Even after being hit by a few thousand nuclear warheads with most of their destruction and fallout concentrated within a moderate number of square miles each, other areas of the 3.7 *million* square mile U.S. would have less fallout, and radiation levels not long later would be low over much of the total area outside of the around 1% of total land area which previously consisted of cities and was most targeted by nukes.
If the government didn't foolishly and evilly nuke the entire rest of the world, then over time there would be redevelopment from some of the other industrialized countries, ones which survived mostly intact. The U.S. would have become an impoverished third-world country after the nuclear devastation. In third-world countries today, foreign companies move in with imported equipment and employ some of the local populace, not necessarily under great working conditions but better than subsistence farming or starvation.
Such tends to happen with the consent of the local government since the outside investment speeding rebuilding is better than nothing. Uninformed people may romanticize pre-industrial living, with idealized depictions from past aristocratic classes who subsisted on the backbreaking labor of slaves or peasants. Some may even romanticize apocalyptic situations. However, a life being dirt-poor actually just plain utterly sucks, and people try to rise beyond if they have any opportunity, like people line up to work and get paid even moderate wages at factories in third-world countries today. (In many cases those factories really should pay much more, but almost anything is better and causes more progress than if everything was primitive).
People would recover the gold in Fort Knox eventually whether it was rubble or not, sell off mining claims where there were still incompletely consumed good sources of ore, cash in on any foreign assets they had pre-war if they were lucky and if those countries still honored them, often attempt to immigrate elsewhere if they could (time for people to swim the Rio Grande headed the other way?), etc.
As a national policy, aside from returning fire at the aggressor if getting nuked, the logical thing to do would be to hold a few hundred nukes in reserve to deter aggression, not attack third parties. However, if none of the arsenal remained, that only be all the more reason to not turn friends or otherwise reasonable people into enemies.
lukexcom wrote:Later on, IF the US continuity-of-government plans work out, a new US government wouldn't have to worry as much as much about its borders and focus on its internal troubles.
That's absurd. In your scenario, there would be a constant fight year after year, decade after decade if necessary until either it was wiped out or it won by defeating the rest of the world combined. The former is what would actually happen, for an already near-destroyed country would have no real chance of conquering the rest of the world.

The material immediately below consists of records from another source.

/-- BIT, RES and SET on a register or on the byte at HL (46_rotate_shift_bit.md R283 to R285): BIT writes nothing back and leaves
Carry, RES and SET write no flag. -/
def Obligations.BitOperations : Prop :=
  (defaultCycles.bits.bitR = 8 ∧ defaultCycles.bits.res = ⟨8, 16⟩ ∧ defaultCycles.bits.set = ⟨8, 16⟩ ∧
    defaultConfig.cycBitHl = 16) ∧
  ∀ (s : State) (b : U3) (r : Reg8),
    let spelled (base : Nat) (onReg onHl : Instr) : Prop :=
      SpelledBy onReg [0xCB, BitVec.ofNat 8 (base + 8 * b.val + (reg8Code r).val)] ∧
      SpelledBy onHl [0xCB, BitVec.ofNat 8 (base + 8 * b.val + 6)]
    let tested (cost : Nat) (v : Byte) : State :=
      { s with flags := { s.flags with z := decide (v.toNat / 2 ^ b.val % 2 = 0), n := false, h := true }, cycles := cost }
    let cleared (v : Byte) : Byte := BitVec.ofNat 8 (v.toNat - 2 ^ b.val * (v.toNat / 2 ^ b.val % 2))
    let raised (v : Byte) : Byte := BitVec.ofNat 8 (v.toNat + 2 ^ b.val * (1 - v.toNat / 2 ^ b.val % 2))
    let v := s.regs.get r
    spelled 0x40 (.bitR b r) (.bitHl b) ∧ spelled 0x80 (.resR b r) (.resHl b) ∧ spelled 0xC0 (.setR b r) (.setHl b) ∧
    exec (.bitR b r) s = .next (tested s.config.cyc.bits.bitR v) ∧
    LoadsFrom (.bitHl b) s (s.regs.h ++ s.regs.l) (tested s.config.cycBitHl) ∧
    exec (.resR b r) s = .next { s with regs := s.regs.set r (cleared v), cycles := s.config.cyc.bits.res.r } ∧
    Rewrites (.resHl b) s (s.regs.h ++ s.regs.l) cleared (fun _ u => { u with cycles := s.config.cyc.bits.res.hl }) ∧
    exec (.setR b r) s = .next { s with regs := s.regs.set r (raised v), cycles := s.config.cyc.bits.set.r } ∧
    Rewrites (.setHl b) s (s.regs.h ++ s.regs.l) raised (fun _ u => { u with cycles := s.config.cyc.bits.set.hl })

/-! ### The bus -/

/-- A read or a write of one byte answers exactly where the address has an owner that answers; elsewhere it is fatal, with the
address and the kind of access (20_memory.md R52, R53, R57). Which of the addresses 0xFF80 to 0xFFFE have an owner that answers when
`HRAM_SIZE` is not 127 is the model's choice (log 20), not those rules'. -/
def Obligations.AccessAnswersIffMapped : Prop :=
  ∀ (s : State) (a : Word) (v : Byte),
    (Mapped s a ↔ ∃ x, memRead s a = .ok x) ∧ (Mapped s a ↔ ∃ t, memWrite s a v = .ok t) ∧
    (¬Mapped s a → memRead s a = .error (.unmappedAddress a .read) ∧ memWrite s a v = .error (.unmappedAddress a .write))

Human history like WWII, the Hundred Years' War of the 14th/15th centuries, and much more illustrates that people would never forget if most of their loved ones and countrymen were slaughtered, especially not such an unprovoked massacre.

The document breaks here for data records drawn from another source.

-- ==== Sys2Proof/Laws/Bus.lean ====
section
/-! SUPPORT. The bus: the offsets an owner carries are inside its block, a write keeps every field outside the bus and the canonical
form of every block, and a read does not look at the fields outside the bus. -/

namespace Sys2Proof.Machine

/-! ### Offsets -/

theorem lcdOwner_cases (k : Nat) : lcdOwner k = .nobody ∨ ∃ r, lcdOwner k = .lcd r ∧ k ≤ 11 ∧ (r = .ly → k = 4) := by
  unfold lcdOwner
  split <;> simp

/-- The offset that an owner of the address `n` carries is inside the owner's block. -/
def Owner.inside (o : Owner) (n : Nat) : Prop :=
  match o with
  | .cartRom m => m = n ∧ n ≤ 0x7FFF
  | .cartRam k => k < ramWindowSize
  | .vram k => k < vramSize
  | .wram0 k => k < wramSize
  | .wram1 k => k < wramSize
  | .oam k => k < oamSize
  | .hram k => k < hramSpan
  | _ => True

theorem Owner.inside_ite {c : Prop} [Decidable c] {o o' : Owner} {n : Nat} (h : c → o.inside n) (h' : ¬c → o'.inside n) :
    (if c then o else o').inside n := by
  by_cases hc : c
  · rw [if_pos hc]; exact h hc
  · rw [if_neg hc]; exact h' hc

theorem ownerAt_inside (n : Nat) : (ownerAt n).inside n := by
  have hc := lcdOwner_cases (n - 0xFF40)
  generalize hl : lcdOwner (n - 0xFF40) = o at hc
  unfold ownerAt
  rw [hl]
  clear hl
  repeat' refine Owner.inside_ite (fun _ => ?_) (fun _ => ?_)
  all_goals first
    | (simp only [Owner.inside, true_and, ramWindowSize, vramSize, wramSize, oamSize, hramSpan]; omega)
    | (simp only [Owner.inside]; done)
    | (obtain rfl | ⟨r, rfl, -⟩ := hc <;> exact trivial)

theorem owner_inside {a : Word} {o : Owner} (h : owner a = o) : o.inside a.toNat := h ▸ ownerAt_inside a.toNat

/-- The first and the last address that an owner can have (R57, R60). -/
def Owner.range (o : Owner) : Nat × Nat :=
  match o with
  | .cartRom _ => (0x0000, 0x7FFF)
  | .vram _ => (0x8000, 0x9FFF)
  | .cartRam _ => (0xA000, 0xBFFF)
  | .wram0 _ => (0xC000, 0xFDFF)
  | .wram1 _ => (0xC000, 0xFDFF)
  | .oam _ => (0xFE00, 0xFE9F)
  | .hram _ => (0xFF80, 0xFFFE)
  | .requestFlags => (0xFF0F, 0xFF0F)
  | .enableMask => (0xFFFF, 0xFFFF)
  | .lcd .ly => (0xFF44, 0xFF44)
  | .lcd _ => (0xFF40, 0xFF4B)
  | .stub _ => (0x0000, 0xFFFF)
  | .nobody => (0x0000, 0xFFFF)

/-- The address `n` is in the range of the owner. -/
def Owner.spans (o : Owner) (n : Nat) : Prop := o.range.1 ≤ n ∧ n ≤ o.range.2

theorem Owner.spans_ite {c : Prop} [Decidable c] {o o' : Owner} {n : Nat} (h : c → o.spans n) (h' : ¬c → o'.spans n) :
    (if c then o else o').spans n := by
  by_cases hc : c
  · rw [if_pos hc]; exact h hc
  · rw [if_neg hc]; exact h' hc

theorem lcdOwner_spans {n : Nat} (h1 : 0xFF40 ≤ n) (h2 : n ≤ 0xFF7F) : (lcdOwner (n - 0xFF40)).spans n := by
  obtain h | ⟨r, h, hk, hr⟩ := lcdOwner_cases (n - 0xFF40) <;> rw [h]
  · simp only [Owner.spans, Owner.range]
    omega
  · cases r
    case ly =>
      have := hr rfl
      simp only [Owner.spans, Owner.range]
      omega
    all_goals
      simp only [Owner.spans, Owner.range]
      omega

theorem owner_spans (a : Word) : (owner a).spans a.toNat := by
  have ha := a.isLt
  have hl := @lcdOwner_spans a.toNat
  unfold owner ownerAt
  generalize lcdOwner (a.toNat - 0xFF40) = o at hl
  repeat' refine Owner.spans_ite (fun _ => ?_) (fun _ => ?_)
  all_goals first
    | (simp only [Owner.spans, Owner.range]; omega)
    | exact hl (by omega) (by omega)

theorem Cart.romBank_lt {c : Cart} (h : 0 < c.banks) : c.romBank < c.banks := Nat.mod_lt _ h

Part of the big picture is that the U.S. is actually only 4% of the world's population now and would be a lesser fraction after the war if it was hit by far more nukes than the neutral countries. The only thing maintaining relative power is far greater levels of economic output, industry, and hardware than average. If those are destroyed, the survivors are far outnumbered and weak compared to the rest of the world combined.
If the rest of the world was on the counterattack, not only would the U.S. not be the dominant world power after losing economic and technological advantage over the other 96+% of the world's population, it wouldn't survive.
Fortunately, this scenario does not seem realistic. Nobody I know in the U.S. military or outside of it would support a so-called "spread the love" policy where you attack friends and innocents alike rather than focusing on your enemies. It may be theoretically possible that everyone making policy is simultaneously amoral and brain-dead, yet it is not likely. General policy is to use nukes with restraint, usually avoid using them unless attacked by WMDs first, and then counterattack an aggressor as opposed to genociding a friendly or neutral nation.